Gallant Rescue.

Moderately tall and broad, with well-tanned skin and pleasant features, Dick Stapleton looked a gentleman and a decent fellow as he lolled on an old box which lay on the beach at Cape Coast Castle. He was dressed in white ducks from head to foot, while a big solar topee covered his head. His collar was thrown wide open, a light scarf being tied loosely round the neck, while his whole appearance gave one the impression that he was decidedly at ease. And yet he was not happy. A week had passed since the robbery, and in that time he had given full particulars to an apathetic police force. He had offered a reward for the recovery of the treasure, and he had wondered how and where he was to live.

“There are the two houses,” he had said over and over again to himself. “One is the store, and has perhaps fifty pounds worth of goods in it. The other, the living-house, is of greater value. But they are useless to me, for without capital I cannot run the store, while without means I cannot live in the house. And I haven’t, so far, been able to come across a tenant. I’ve five pounds in cash, and when that goes I’m penniless.”

He began to throw pebbles aimlessly, vaguely wondering what he could do to lighten his difficulties.

“It is plain that there is no work for me here,” he said at length. “Practically every white man between this and Elmina is an official of some sort, while the natives don’t count. Of course there are the merchants and the storekeepers, but then I am neither the one nor the other now. Father even never made much more than a bare living, thanks, perhaps, to that robber. Ah, if I had had the means to organise an expedition I would have followed him; but then where should I have obtained an escort? These Fantis, fine fellows though they look, are really cowards, so I am told.”

He watched one of the ebony natives lounging in the shade some little distance away, and noted his tall and well-proportioned figure. Then he turned to others, who sat with their toes dipping in the water, and their knees submerged every now and again as a big wave thundered on the sand. They were the kroomen, who were accustomed to play between shore and ship, and bring off passengers and baggage.

“They will have work soon,” thought Dick, as his eye lit upon a steamer approaching. “But they know that it will be an hour yet before she is at her moorings off the coast. She’s a big vessel. One of the regular callers.”

For a little while he gazed at the ship, wondering who were aboard, and which of the white officials who had gone away on leave some time before, fagged and debilitated by the trying climate, would return, and come ashore fresh and cheery, with that ruddy complexion common to Europeans and to natives of the British Isles.

“Lucky beggars,” he thought. “They will have everything dear before them. They will take up the old work as if they had merely been for a day’s shooting up-country, and their friends whom they relieve will take their bunks and sail away. It would be a fine thing for me if I could get a billet under the Government.”

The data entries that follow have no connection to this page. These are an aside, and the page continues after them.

/-- An instruction of the group's engines waits in the group while it may not be accepted. -/
theorem engineIssue_busy (hu : unitOf i = .direct) (hg : kvGet s.groups gid = some g) (h : mayAccept s gid = false) :
    engineIssue gid i m pc s = modGroup s gid fun g => { g with engQ := g.engQ ++ [{ instr := i, mask := m, pc := pc }] } := by
  rw [engineIssue, hu]
  refine drainEngQ_busy ?_
  rw [modGroup_of hg, mayAccept_engQ hg, h]

/-- With none waiting before it, it is taken at once when it may be accepted. -/
theorem engineIssue_free (hu : unitOf i = .direct) (hg : kvGet s.groups gid = some g) (hq : g.engQ = [])
    (h : mayAccept s gid = true) : engineIssue gid i m pc s = acceptDirect i (engEnv s gid m pc) s := by
  rw [engineIssue, hu]
  show drainEngQ _ (modGroup _ _ _) = _
  rw [modGroup_of hg, hq]
  exact drainEngQ_one _ hg hq h

end

/-! ## The last signature and the issue (R75, R79) -/

theorem extract_append_zero {pc : Word} (h : pc.extractLsb' 0 2 = 0) : pc.extractLsb' 2 30 ++ 0#2 = pc := by
  rw [← show pc.extractLsb' 0 2 = 0#2 from h]
  exact BitVec.extractLsb'_append_extractLsb'_eq_extractLsb' rfl |>.trans BitVec.extractLsb'_eq_self

/-- The register as the last signer of an engine instruction leaves it. -/
def lastSigned (s : State) (g : Group) (n : Nat) (i : Instr) : CvReg :=
  { signing (getCv g n) s.cur.pc (some i) with sign := (getCv g n).sign ||| s.cur.mask }

section
variable {i : Instr} {n : Nat} {s : State} {g : Group}

theorem lastSigned_decl : (lastSigned s g n i).decl = (getCv g n).decl := by
  simp only [lastSigned, signing]
  split <;> rfl

theorem lastSigned_eng (h : LastSigner i n s g) : (lastSigned s g n i).eng = some i := by
  simp only [lastSigned, signing]
  split
  next htv => exact (h.first htv).2
  next => rfl

theorem lastSigned_tag (h : LastSigner i n s g) : (lastSigned s g n i).tag = s.cur.pc.extractLsb' 2 30 := by
  simp only [lastSigned, signing]
  split
  next htv =>
    rw [← (h.first htv).1]
    exact BitVec.extractLsb'_append_eq_left.symm
  next => rfl

theorem tagPc_lastSigned (h : LastSigner i n s g) : tagPc (lastSigned s g n i) = s.cur.pc := by
  rw [tagPc, lastSigned_tag h, extract_append_zero h.aligned]

/-- Every declared lane has signed, for there is a signer and the path's lanes are the last. -/
theorem cvComplete_lastSigned {g' : Group} (h : LastSigner i n s g) (hcv : getCv g' n = lastSigned s g n i)
    (hf : ∀ l, kvHas g'.fibres l = kvHas g.fibres l) : cvComplete g' n = true := by
  rw [cvComplete_iff, hcv]
  refine ⟨fun hz => h.acts ?_, fun l hl hdecl => ?_⟩
  · refine mask_ext fun l _ => ?_
    have hl := congrArg (inMask · l) hz
    simp only [lastSigned, inMask_or] at hl
    simp only [inMask, BitVec.ofNat_eq_ofNat, BitVec.getLsbD_zero, Bool.or_eq_false_iff] at hl ⊢
    exact hl.2
  · rw [lastSigned_decl] at hdecl
    have hg : if n = 0 then kvGet g.fibres l ≠ none else inMask (getCv g n).decl l = true := by
      have := hf l
      rw [Bool.eq_iff_iff, kvHas_iff, kvHas_iff] at this
      simpa only [ne_eq, Option.ne_none_iff_exists', this] using hdecl
    simp only [lastSigned, inMask_or, Bool.or_eq_true]
    exact h.all l hl hg

/-- The state after the path's signature. -/
def signedState (i : Instr) (n : Nat) (s : State) : State := signCv n s.cur.mask (.engine n) (some i) (noteSlot 3 s)

/-- The group of the path after its signature, with the marks of the issue. -/
theorem signedState_group (hs : OnPath s g) : ∃ g', kvGet (signedState i n s).groups (curGid s) = some g' ∧
    g' = { engineSigned s g n i with
      fibres := g'.fibres, sched := issuedSched s (engineSigned s g n i), trap := issuedTrap s (engineSigned s g n i) } ∧
    ∀ l, kvHas g'.fibres l = kvHas g.fibres l := by
  obtain ⟨-, -, g', hg', heq, hfib⟩ := signCv_issued hs n i
  refine ⟨g', hg', heq, fun l => ?_⟩
  rw [kvHas, hfib l, Option.isSome_map]
  simp only [engineSigned, getFibre_modLanes, Option.isSome_map, kvHas]

/-- SIGN and TV of a register are cleared as it completes; DECL and TAG stay (R75). -/
def clearedCvs (g : Group) (n : Nat) : List CvReg := g.cvs.set n { decl := (getCv g n).decl, tag := (getCv g n).tag }

/-- The state when the register is complete and the instruction issues. -/
def issueState (i : Instr) (n : Nat) (s : State) (g' : Group) : State :=
  noteRun g'.place.owner (setGroup (signedState i n s) (curGid s) { g' with cvs := clearedCvs g' n })

theorem kvGet_issueState (g' : Group) :
    kvGet (issueState i n s g').groups (curGid s) = some { g' with cvs := clearedCvs g' n } := kvGet_setGroup ..

theorem signedBy_issueState {g' : Group} (hs : OnPath s g) (h : LastSigner i n s g)
    (hg' : kvGet (signedState i n s).groups (curGid s) = some g') (hplace : g'.place = g.place)
    (hcv : getCv g' n = lastSigned s g n i) (hcvs : g'.cvs = (engineSigned s g n i).cvs) :
    SignedBy n s (issueState i n s g') g { engineSigned s g n i with cvs := clearedCvs g' n } := by
  have hp : PathStep 3 none s (noteRun g'.place.owner (signedState i n s)) (engineSigned s g n i) := by
    rw [hplace]
    exact signCv_issued hs n i
  have hgid := curGid_issued hp.1
  have hcur : curGroup (noteRun g'.place.owner (signedState i n s)) = g' := by
    rw [curGroup, hgid]
    exact getGroup_of hg'
  refine ⟨?_, ?_, engineSigned_lanes s g n i⟩
  · have hclear := pathStep_cvs (clearedCvs g' n) hp
    rw [hcur, setCurGroup, hgid] at hclear
    exact hclear
  · have hset : clearedCvs g' n = g.cvs.set n { decl := (getCv g n).decl, tag := s.cur.pc.extractLsb' 2 30 } := by
      rw [clearedCvs, hcv, lastSigned_decl, lastSigned_tag h, hcvs]
      exact List.set_set ..
    rw [hset]
    rfl

/-- The check of R75 leaves the registers before this one, and issues the instruction for all its signers. -/
theorem settle_signed {g' : Group} (hn : n < 16) (h : LastSigner i n s g)
    (hg' : kvGet (signedState i n s).groups (curGid s) = some g') (hf : ∀ l, kvHas g'.fibres l = kvHas g.fibres l)
    (hcv : getCv g' n = lastSigned s g n i) (hother : ∀ k, k ≠ n → getCv g' k = getCv g k) :
    settle (curGid s) (signedState i n s) = settleAfter (curGid s) n
      (engineIssue (curGid s) i ((getCv g n).sign ||| s.cur.mask) s.cur.pc (issueState i n s g')) := by
  have hbefore : ∀ k, k < n → completeCv (curGid s) k (signedState i n s) = signedState i n s := fun k hk =>
    completeCv_incomplete hg' ((cvComplete_congr (hother k (Nat.ne_of_lt hk)) hf).trans (h.before k hk))
  rw [settle_first hn ((kvHas_iff ..).2 ⟨g', hg'⟩) hbefore,
    completeCv_engine hg' (cvComplete_lastSigned h hcv hf) (by rw [hcv, lastSigned_eng h]), hcv, tagPc_lastSigned h]
  show _ = settleAfter _ _ (engineIssue _ _ (lastSigned s g n i).sign _ _)
  rw [← hcv]
  rfl

end

theorem cv_lt_of_engForm {i : Instr} {F : EngForm} (h : engForm i = some F) : F.cv < 16 := by
  obtain ⟨cv, u, named, hsign⟩ := signsAs_of_engForm h
  rw [hsign.cv]
  exact cv.isLt

/-- An instruction that the group's engines take at once is accepted, or its signers trap. -/
theorem acceptCmd_law {core : Nat} {e : EngEnv} {r : Accept} {s : State} :
    (∀ f, r = .error f → acceptCmd core e r s = engineTrap e.gid e.mask e.pc f s) ∧
    ∀ a u, r = .ok (a, u) → kvHas u.groups e.gid = true → EngAccepted core e a u (acceptCmd core e r s) := by
  refine ⟨fun f hr => by rw [hr]; rfl, fun a u hr hk => ?_⟩
  obtain ⟨g, hg⟩ := (kvHas_iff ..).1 hk
  rw [hr]
  exact pushCmd_law core a hg

theorem signMismatch_lastSigner {i : Instr} {n : Nat} {s : State} {g : Group} (hs : OnPath s g) (h : LastSigner i n s g) :
    signMismatch s n = false :=
  signMismatch_false hs fun htv => (h.first htv).1

/-- Settles O41: the last signature completes the register, whose instruction then goes to its sequencer, waits in its group, or
is taken by its engine at once. -/
theorem engineInstructionsIssue : Obligations.EngineInstructionsIssue := by
  unfold Obligations.EngineInstructionsIssue
  intro i F s g hF hs hn hc hp hl
  obtain ⟨g', hg', heq, hf⟩ := signedState_group (i := i) (n := F.cv) hs
  have hplace : g'.place = g.place := by rw [heq]; rfl
  have hcvs : g'.cvs = (engineSigned s g F.cv i).cvs := by rw [heq]
  have hcv : getCv g' F.cv = lastSigned s g F.cv i := by
    rw [getCv, hcvs]
    exact getCv_set_same hn _
  have hother : ∀ k, k ≠ F.cv → getCv g' k = getCv g k := fun k hk => by
    rw [getCv, hcvs]
    exact getCv_set_ne g hk _
  have hsettle := settle_signed (cv_lt_of_engForm hF) hl hg' hf hcv hother
  have hsigned := signedBy_issueState hs hl hg' hplace hcv hcvs
  have hv := kvGet_issueState (i := i) (n := F.cv) (s := s) g'
  have hmay : mayAccept (issueState i F.cv s g') (curGid s) = true ↔
      (getCtx s g.place.owner).fatal = none ∧ g.sched.preempted = false ∧ counter g .tl < 63 := by
    have hctx := getCtx_noteIssue hsigned.1.1 g.place.owner
    rw [mayAccept_of hv]
    show (getCtx (issueState i F.cv s g') g'.place.owner).fatal = none ∧ g'.sched.preempted = false ∧ counter g' .tl < 63 ↔ _
    rw [hplace, hctx, heq]
    rfl
  refine ⟨_, issueState i F.cv s g', _, exec_engine_sign hF hs hc hp (signMismatch_lastSigner hs hl), hsigned,
    fun hu => ?_, fun hu => ?_, fun hu hbusy => ?_, fun hu hfree => ?_⟩
  · exact hsettle.trans (by rw [engineIssue, hu])
  · exact hsettle.trans (by rw [engineIssue, hu])
  · exact hsettle.trans (by rw [engineIssue_busy hu hv (by rwa [Bool.eq_false_iff, ne_eq, hmay])])
  · obtain ⟨hfatal, hpre, htl, hq⟩ := hfree
    have hq' : ({ g' with cvs := clearedCvs g' F.cv } : Group).engQ = [] := by
      rw [heq]
      exact hq
    obtain ⟨home, r, hacc, hdirect⟩ := acceptDirect_of_unit hF hu
      (engEnv (issueState i F.cv s g') (curGid s) ((getCv g F.cv).sign ||| s.cur.mask) s.cur.pc) (issueState i F.cv s g')
    rw [engineIssue_free hu hv hq' (hmay.2 ⟨hfatal, hpre, htl⟩), hdirect] at hsettle
    refine ⟨home, r, hacc, fun f hr => ?_, fun a u hr hk => ⟨_, hsettle, acceptCmd_law.2 a u hr hk⟩⟩
    rw [acceptCmd_law.1 f hr] at hsettle
    exact hsettle

end Sys2Proof.Proofs
end

section
/-! Accepted engine commands: their effects and their completion. -/

namespace Sys2Proof.Proofs

open Sys2Proof Sys2Proof.Machine Sys2Proof.Laws

/-! ## Completing a command (R79, R103, R132) -/

/-- A command that runs has its effect and is complete, or is undone. -/
theorem runCmd_eq (core : Nat) (c : Cmd) (s : State) : runCmd core c s = settleCmd core c (commandEffect core c s) s := by
  unfold runCmd commandEffect
  cases c.kind <;> rfl

/-- A core without a command. -/
def coreWithoutCmd (id : Nat) (x : Core) : Core := { x with eng := { x.eng with cmds := x.eng.cmds.filter fun d => d.id != id } }

/-- A command's group once its operation is done. -/
def doneGroup (g : Group) (seq : Nat) : Group :=
  prune { g with ops := g.ops.map fun o => if o.seq = seq then { o with done := true } else o }

/-- The state with a command's operation done, before the signers that it held go on. -/
def withoutCmd (core : Nat) (c : Cmd) (g : Group) (s : State) : State :=
  setGroup (modCore s core (coreWithoutCmd c.id)) c.gid (doneGroup g c.seq)

theorem finishCmd_eq (core : Nat) (c : Cmd) {s : State} {g : Group} (hg : kvGet s.groups c.gid = some g) :
    finishCmd core c s = if c.hold then resumeLanes c.gid c.mask (c.pc + 8) (withoutCmd core c g s) else withoutCmd core c g s := by
  have hfin : finishTl c.gid c.seq (modCore s core (coreWithoutCmd c.id)) = withoutCmd core c g s :=
    modGroup_of (s := modCore s core (coreWithoutCmd c.id)) hg _
  rw [← hfin]
  rfl

theorem finishCmd_law (core : Nat) (c : Cmd) {s : State} (hk : kvHas s.groups c.gid = true) :
    EngDone core c s (finishCmd core c s) := by
  obtain ⟨g, hg⟩ := (kvHas_iff ..).1 hk
  have hcores : ∀ k, getCore (withoutCmd core c g s) k = if k = core then coreWithoutCmd c.id (getCore s k) else getCore s k := by
    intro k
    rw [show getCore (withoutCmd core c g s) k = getCore (modCore s core (coreWithoutCmd c.id)) k from rfl, getCore_modCore]
    split
    · next h => rw [h]
    · rfl
  rw [finishCmd_eq core c hg]
  cases hh : c.hold
  · exact ⟨g, doneGroup g c.seq, hg, kvGet_setGroup .., fun k hk => kvGet_kvSet_ne _ _ hk, rfl, hcores, rfl,
      lanesRelate_same rfl fun _ _ => by simp [hh]⟩
  · have hg1 : kvGet (withoutCmd core c g s).groups c.gid = some (doneGroup g c.seq) := kvGet_setGroup ..
    rw [if_pos rfl, resumeLanes, modGroup_of hg1]
    refine ⟨g, modLanes (doneGroup g c.seq) c.mask fun _ x => { x with st := .resident, pc := c.pc + 8 }, hg, kvGet_setGroup ..,
      fun k hk => ?_, rfl, hcores, rfl, lanesRelate_modLanes rfl fun _ _ _ => by simp [hh]⟩
    show kvGet (kvSet (kvSet s.groups _ _) _ _) k = _
    rw [kvSet_kvSet, kvGet_kvSet_ne _ _ hk]

theorem abortCmd_eq (core : Nat) (c : Cmd) (f : EngErr) {s : State} {g : Group} (hg : kvGet s.groups c.gid = some g) :
    abortCmd core c f s = engineTrap c.gid c.mask c.pc f (setGroup
      (modEng core (fun x => { x with cmds := x.cmds.filter fun d => d.id != c.id }) s) c.gid
      { g with ops := g.ops.filter fun o => o.seq != c.seq }) := by
  rw [abortCmd]
  exact congrArg _ (modGroup_of (s := modEng core _ s) hg _)

/-! ## The completion events -/

theorem findCmd_id {s : State} {core id : Nat} {c : Cmd} (h : findCmd s core id = some c) : c.id = id := by
  have := List.find?_some h
  simpa using this

section
variable {core id : Nat} {s : State} {c : Cmd} {g : Group}

theorem cmdAlive_of (hg : kvGet s.groups c.gid = some g) (ht : g.place.team = c.team) : cmdAlive s c = true := by
  rw [cmdAlive, kvHas, hg, getGroup_of hg, ht]
  simp

theorem completeCmd_of {kind : CmdKind → Bool} (hc : findCmd s core id = some c) (hk : kind c.kind = true)
    (ha : cmdAlive s c = true) (hr : cmdReady s core c = true) :
    completeCmd kind core id s = drainEngQ c.gid (settleRoutes core (settleCmd core c (commandEffect core c s) s)) := by
  simp only [completeCmd, hc, hk, ha, hr, Bool.and_self, if_true, runCmd_eq]

/-- A TRED that has not sent its elements sends them (R97, R272). -/
theorem exec_tred_sends {t : Nat} {head : List Piece} {rows : List (List Piece)} (hc : findCmd s core id = some c)
    (hk : c.kind = .tred t head rows) (hg : kvGet s.groups c.gid = some g) (ha : cmdAlive s c = true)
    (hr : cmdReady s core c = true) (hs : c.sent = false ∧ twinCopy s g = false) :
    exec (.tredComplete core id) s = .next (markSent core id (sendTred c t rows s)) := by
  show Host.Outcome.next (tredComplete core id s) = _
  simp only [tredComplete, hc, hk, getGroup_of hg, hs.1, hs.2, ha, hr]
  rfl

/-- One that has waits until they have been added (R97). -/
theorem exec_tred_sent {t : Nat} {head : List Piece} {rows : List (List Piece)} (hc : findCmd s core id = some c)
    (hk : c.kind = .tred t head rows) (hg : kvGet s.groups c.gid = some g) (hs : ¬ (c.sent = false ∧ twinCopy s g = false)) :
    exec (.tredComplete core id) s = .next (if tredTravels s id then s else completeCmd isTred core id s) := by
  have hsent : (c.sent || twinCopy s g) = true := eq_true_of_ne_false fun h => hs (Bool.or_eq_false_iff.1 h)
  show Host.Outcome.next (tredComplete core id s) = _
  simp only [tredComplete, hc, hk, getGroup_of hg, hsent, if_true]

He lay there for a long time reflecting, and as he did so the ship came rapidly closer. When a mile from the sandy coast she dropped her anchor, and those ashore could easily see the splash as it entered the water. Then she lay to, with her broadside facing the land, rolling and heaving with monotonous regularity. Dick watched the bustle aboard listlessly, for it was no unusual sight for dwellers on the Gold Coast, the White Man’s Grave. Time and again he wondered whether there might be some one aboard to whom he could offer the store and the house, or some one who would befriend him and perhaps obtain some post for him which would enable him to work for a living. For as the reader will have learned, Dick was in difficulties. He had come out some months before at his father’s urgent call, and had barely had time to look into the business of the store when his father died. Then came the theft of the gold, and here was our hero stranded indeed, with little experience, and with very few years behind him. No wonder that he was dismayed. That as his fingers closed on the five golden sovereigns in his pocket his mind went time and again to the future, wondering what would happen when those golden coins had perforce been changed into silver, and the silver had dwindled away.